Finding TRIM elements between homologous sequences and alignment of their RESites Inspection of the InDel region in the dotplots between two homologous BAC sequences, 52O08 and 117M18 (Left panel of Supplemental Fig. 1) and between 117M18 and the counterpart Arabidopsis sequence (Right panel of Supplemental Fig. 1) resulted in finding TRIM elements, Br1 in 52O08 (Br1-52O08) (a), Br1 in 117M18 (Br1-117M18) (b), and Br3 in both BAC clones (Br3-52O08) (c) based on their features, the related empty sites (RESites) and the 5 bp target site duplication (TSD). Another feature, a MITE (BrMi1, 357 bp), is identified as a nest form in the Br1-52O08 (a). Similarly, a Br2 is detected in a BAC clone 80A08 based on its RESites in another paralogous Brassica BAC clone 4D11 and a Arabidopsis sequence on chromosome 5 (3,189,981-3,190,167 bp) (d). BACs 52O08, 117M18, 4D11, and 80A08 containing flowering locus C (FLC) homologs are located on cytogentic chromosomes 2 (linkage group R3), 2 (linkage group R3), 6 (linkage group R2), and 10 (linkage group R10), respectively (Yang et al. 2006)
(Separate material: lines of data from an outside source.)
-- ==== Sys2Proof/WellFormed.lean ====
section
/-! DEFINITION. Which commands are well formed: what an operand must satisfy beyond its type. A command that is not well formed names an
event that cannot happen (a payload longer than a frame holds, an offset outside the array it lies in). -/

namespace Sys2Proof
open Machine

/-- An optional offset lies below a limit. -/
def under (o : Option Nat) (lim : Nat) : Bool := o.all fun n => decide (n < lim)

/-- A payload is no longer than a transaction or a frame carries (R339, R375). -/
def payloadOk (bs : List Byte) : Bool := decide (bs.length ≤ 4096)

/-- Bytes of a function's BAR0 (R341). -/
def bar0Bytes (f : FnIx) : Nat := if f = 0 then 67108864 else 1048576

/-- A finding in a local store names an offset only where there is an error. -/
def Machine.EccAt.wf (e : EccAt) : Bool := decide (e.off < 1048576) && (e.e != .ok || e.off == 0)

/-- A capability record has 64 bytes (R238). -/
def Machine.LinkUpFind.wf (f : LinkUpFind) : Bool := f.record.all fun r => r.length == 64

/-- A boot finds the link-up of eight compute dies. -/
def Machine.BootFind.wf (f : BootFind) : Bool := f.dies.length == 8 && f.dies.all LinkUpFind.wf

/-- The fields of a frame hold what their widths can (R375). -/
def Machine.Frame.wf (f : Frame) : Bool :=
  decide (f.op < 256) && decide (f.lseq < 256) && decide (f.src < 1048576) && decide (f.dst < 1048576) && decide (f.seq < 4294967296) &&
    decide (f.ack < 4294967296) && decide (f.laddr < 18446744073709551616) && decide (f.len < 65536) && decide (f.tag < 65536) && payloadOk f.data

/-- A link partner has a port number and a device ID (R369, R371). -/
def Machine.TrainFind.wf (f : TrainFind) : Bool :=
  match f with
  | .failed | .laneOrder => true
  | .up lk8 _ => lk8.all fun x => decide (x.1 < 32) && decide (x.2.1 < 1048576)

/-- A firmware component lies in the slot and its version is a 32-bit number (R470, R473). -/
def Machine.Component.wf (c : Component) : Bool :=
  decide (c.ty < 65536) && decide (c.off + c.size ≤ 264241152) && decide (c.svn < 4294967296) && decide (c.body.length ≤ c.size)

/-- A register write carries data and lies in its function's BAR0. -/
def Machine.RegTarget.wf (t : RegTarget) : Bool :=
  match t with
  | .bar0 f off data => data != [] && payloadOk data && decide (off + data.length ≤ bar0Bytes f)
  | .config _ _ _ => true
  | .configNum _ _ _ => true

/-- A command is well formed. -/
def Instr.wf (c : Instr) : Bool :=
  match c with
  | .inputSwitchCloseDelay f => f.wf
  | .firmwareUpdateComponent c => c.wf
  | .perstNAssert f => f.wf
  | .secReset _ f => f.wf
  | .securityWatchdog f => f.wf
  | .hostLinkDown f => f.wf
  | .hotReset f => f.wf
  | .hostBar2Read _ _ n => decide (1 ≤ n.val)
  | .hostBar2Write _ _ bs _ => payloadOk bs && bs != []
  | .hostAtomicop _ _ size _ _ _ => size.val == 4 || size.val == 8 || size.val == 16
  | .registerWrite t => t.wf
  | .registerReadClear f off => decide (off.toNat + 4 ≤ bar0Bytes f)
  | .hostReadCompletion _ _ _ data => payloadOk data
  | .seal x => x.fs.all fun x => x.2.ls.wf
  | .quiesce x => x.fs.all fun x => x.2.ls.wf
  | .faultReport n => decide (1 ≤ n)
  | .dieLinkUp _ f => f.wf
  | .reseatDone _ f => f.wf
  | .benchStart _ x => x.fs.all fun x => x.2.ls.wf
  | .tileMoverDescriptorStart _ d => d.wf
  | .slotTransferStart _ d => d.wf
  | .commandBoundary _ _ x => under x.pe 16384 && under x.vp 65536
  | .contextStart x => x.e.wf
  | .stationaryReady _ e => e.wf
  | .mortiseStep _ e stg stn => e.wf && under stg 65536 && under stn 65536
  | .dressing _ pe => under pe 8192
  | .glueUpDrain _ pe => under pe 8192
  | .gmma _ _ _ e x => e.wf && under x.vp 65536 && under x.pe 8192
  | .vopArith _ _ _ vp => under vp 65536
  | .fma _ _ _ vp => under vp 65536
  | .rcpRsqSqrtExp2Log2 _ _ _ vp => under vp 65536
  | .mulh _ _ _ vp => under vp 65536
  | .shlShr _ _ _ vp => under vp 65536
  | .andOrXor _ _ _ vp => under vp 65536
  | .cvt _ _ _ vp => under vp 65536
  | .cmp _ _ _ vp => under vp 65536
  | .sel _ _ _ vp => under vp 65536
  | .maskLogic _ _ _ vp => under vp 65536
  | .perm _ _ _ vp => under vp 65536
  | .perm2 _ _ _ vp => under vp 65536
  | .rot _ _ _ vp => under vp 65536
  | .rev _ _ _ vp => under vp 65536
  | .xswap _ _ _ vp => under vp 65536
  | .bcast _ _ _ vp => under vp 65536
  | .zipUnzip _ _ _ vp => under vp 65536
  | .pack _ _ _ vp => under vp 65536
  | .unpk _ _ _ vp => under vp 65536
  | .vld _ e lp vp => e.wf && under lp 137438953472 && under vp 65536
  | .vst _ e lp vp _ => e.wf && under lp 137438953472 && under vp 65536
  | .vldx _ e lp vp => e.wf && under lp 137438953472 && under vp 65536
  | .vstx _ e lp vp _ => e.wf && under lp 137438953472 && under vp 65536
  | .compress _ _ _ vp => under vp 65536
  | .expand _ _ _ vp => under vp 65536
  | .cstore _ _ _ vp e => under vp 65536 && e.wf
  | .xload _ _ _ vp e => under vp 65536 && e.wf
  | .mvjp _ _ _ vp => under vp 65536
  | .sum _ _ _ vp => under vp 65536
  | .ofrd _ _ _ op => under op 8192
  | .tgMoveDone _ _ x => x.e.wf && under x.vp 65536
  | .bnz _ _ _ vp => under vp 65536
  | .bz _ _ _ vp => under vp 65536
  | .cadd _ _ _ vp => under vp 65536
  | .tctlCwait _ _ _ vp => under vp 65536
  | .tmemLd _ _ _ e lp vp => e.wf && under lp 137438953472 && under vp 65536
  | .tmemSt _ _ _ e lp vp _ => e.wf && under lp 137438953472 && under vp 65536
  | .threadAtomic _ _ _ e vp => e.wf && under vp 65536
  | .clampRootUpdate _ k _ => decide (1 ≤ k)
  | .hbmEcs _ n => decide (n < 65536)
  | .portTrainingDone _ f => f.wf
  | .writeFrame _ _ f => f.wf
  | .readReq _ _ f => f.wf
  | .readRsp _ _ f => f.wf
  | .redFrame _ _ f => f.wf
  | .atomicFrame _ _ f => f.wf
  | .atomicRsp _ _ f => f.wf
  | .refused _ _ f => f.wf
  | .coll _ _ f => f.wf
  | .mirrorWrite _ _ f => f.wf
  | .mirrorCommitFrame _ _ f => f.wf
  | .mirrorConfirm _ _ f => f.wf
  | .clampUp _ _ f => f.wf
  | .clampDown _ _ f => f.wf
  | .ack _ _ f => f.wf
  | .nak _ _ f => f.wf
  | .resync _ _ f => f.wf
  | .lack _ _ f => f.wf
  | .lnak _ _ f => f.wf
  | .tsSync _ _ f _ => f.wf
  | .tsFollow _ _ f => f.wf
  | .tsPdreq _ _ f => f.wf
  | .tsPdresp _ _ f _ => f.wf
  | .hostBar0Read f off n => decide (1 ≤ n.val) && decide (off.toNat + n.val ≤ bar0Bytes f)
  | .inputRiseAboveTurnOn | .inputOverVoltageWarning | .inputOverVoltageDisconnect | .busPrsntBreak | .pwrDisAssert | .pwrDisRelease | .mgmtRst
  | .inputBelowWarning | .supplyTriggerEnd | .brownOut | .inputCurrentWarning .. | .inputCurrentLimit .. | .currentTriggerEnd
  | .energyBucketUpdate .. | .limiterStepDown .. | .limiterReleaseStep .. | .thermalThrottle .. | .thermalTrip .. | .sensorFailed ..
  | .thermalCapStep .. | .phaseMarkAct | .opChangeDone .. | .baySleep .. | .bayWake .. | .bayWakeDone .. | .domainWakeTimeout .. | .regulatorFault ..
  | .powerOff .. | .powerOffDone .. | .powerOn .. | .powerOnDone .. | .coolantLeak | .coolantInletHot .. | .coolantRiseHigh .. | .moduleBoardHot ..
  | .cableMate .. | .cableRemove .. | .cableSupplyOverload .. | .bypass .. | .idcode .. | .samplePreload .. | .extest .. | .debugInstruction ..
  | .entdaa .. | .pldmPlatformRequest .. | .pldmFruRequest | .getVersion .. | .getCapabilities .. | .negotiateAlgorithms .. | .getDigests ..
  | .getCertificate .. | .challenge .. | .getMeasurements .. | .debugNonceRequest | .debugToken .. | .activateFirmware | .perstNDeassert
  | .malformedTlp .. | .vfEnableSet | .vfEnableClear | .numvfsWrite .. | .vfFlr .. | .flrHoldExpiry .. | .pfFlr | .bar2Resize .. | .d3hotEntry ..
  | .d0Return .. | .msixUnmask .. | .completionTimeout .. | .queueEnable .. | .queueDisable .. | .doorbell .. | .queueFetch .. | .nop .. | .fence ..
  | .fenceComplete .. | .timestamp .. | .query .. | .loadProgram .. | .launch .. | .launchStepStart .. | .launchStepEnd .. | .overrunRaise ..
  | .launchKill .. | .copy .. | .fill .. | .collective .. | .collectiveMemberTimeout .. | .shelfSet .. | .shelfSweepDone .. | .mirrorOpen ..
  | .mirrorCommit .. | .mirrorRestore .. | .quiesceTimeout .. | .resume .. | .mark .. | .progressMarkLate .. | .deadlineExpiry ..
  | .cpCoreWatchdog .. | .drawerTailWrite .. | .drawerHeadWrite .. | .drawerSlotWrite .. | .instanceReset .. | .instanceResetDone ..
  | .linePairInvalid .. | .lineAssertTimeout .. | .reportLostTimeout | .faultRecordClear .. | .recoveryQuietExpiry .. | .latchRelease ..
  | .gatewayFlitReceive .. | .linkReplay .. | .moduleTrainingDone .. | .moduleListApply .. | .clockMonitorTrip .. | .linkMonitorTrip ..
  | .dieFenceRequest .. | .reseat .. | .epochStart .. | .startMessage .. | .controlFlitReceive .. | .bulkFlitEject .. | .killMessage ..
  | .jigIssueMortise .. | .planeQueueIssue .. | .alu .. | .addi .. | .andi .. | .ori .. | .xori .. | .slti .. | .sltiu .. | .shi .. | .lui ..
  | .jigLoad .. | .jigStore .. | .pf .. | .jigBranch .. | .jal .. | .jalr .. | .sysNop .. | .endOp .. | .rdcyc .. | .sysFence .. | .cwait ..
  | .cwaitExit .. | .counterWaitTimeout .. | .tm .. | .tileMoverResponse .. | .tileMoverWriteAck .. | .slot .. | .slotTransferLanding ..
  | .lineFillArrival .. | .mergeBufferIdleDrain .. | .mergeBufferDrainAck .. | .scoreboardRetire .. | .fold .. | .stream .. | .sload .. | .gopen ..
  | .gclose .. | .scset .. | .srseed .. | .air .. | .vpf .. | .setvl .. | .pflags .. | .oftag .. | .ofpop .. | .outfeedWaitTimeout .. | .tglaunch ..
  | .tgpark .. | .tgact .. | .groupRetire .. | .jmp .. | .exitThreads .. | .bar .. | .tctlFence .. | .li .. | .carrive .. | .clpArrive ..
  | .clpAdd .. | .clpWait .. | .clampShadowUpdate .. | .clampWaitExit .. | .clampWatchdogExpiry .. | .bayLoadRequest .. | .bayMaskedWrite ..
  | .bayAtomic .. | .bayGrant .. | .bayWbAck .. | .rds .. | .rdu .. | .rdx .. | .rdxn .. | .wb .. | .wra .. | .ata .. | .red .. | .reductionApply ..
  | .inv .. | .dwn .. | .rcl .. | .snoopReply .. | .sliceHbmFill .. | .sliceFillWaitRetry .. | .windowValidSet .. | .windowValidClear ..
  | .windowBusyEnd .. | .hbmRead .. | .hbmWrite .. | .hbmRefresh .. | .hbmRetrain .. | .caParityError .. | .portEnable .. | .portDisable ..
  | .portDownRequest .. | .portAlignmentLoss .. | .fabricRefclkLoss | .fabricRefclkReturn | .fabDevidWrite .. | .fabPeerIdWrite .. | .fabXclpWrite ..
  | .tsSyncInterval | .retransmitTimeout .. | .peerNoPortTimeout .. | .resyncTimer .. | .ackDelayExpiry .. | .llrAckTimeout .. | .mirrorBlockSend ..
  | .commitTimeout .. | .repairTimeout .. | .busPrsntMate | .overVoltageWarningEnd | .inputBackAboveWarning | .currentBackBelowIwarn ..
  | .sensorBelowReleaseThreshold .. | .linePairValidAgain .. | .hostLinkUp .. | .linkCorrectableError .. => true

end Sys2Proof
end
Another TRIM element, termed Br3, was found in both BAC clones 52O08 and 117M18 in comparison with the Arabidopsis counterpart sequence (Fig. 1c, Supplemental Fig. 1c) indicating that Br3 inserted into the region before the segmental duplication event. Another TRIM element, Br2-80A08, was identified by comparing BAC clones 80A08 and 4D11 and the counterpart sequence of Arabidopsis (NC_003076: 3, 189, 9813, 190, 157 bp) (Fig. 1d).

TRIM elements At4 and Br4

Based on subsequent BLAST and data mining, another TRIM lineage, named Katydid-At4 (At4), was newly identified from Arabidopsis. The At4 element contains 136–258 bp internal sequences with flanking 198 bp TRs. Seventeen At4 elements including one tri-TR and six solo-TR elements were identified (Supplemental Tables 1, 2). Their homologous elements, Br4, were identified from the B. rapa BAC end sequences (BES) and B. oleracea shotgun sequence databases (Supplemental Table 1), based on the similarities of their sequence and structure.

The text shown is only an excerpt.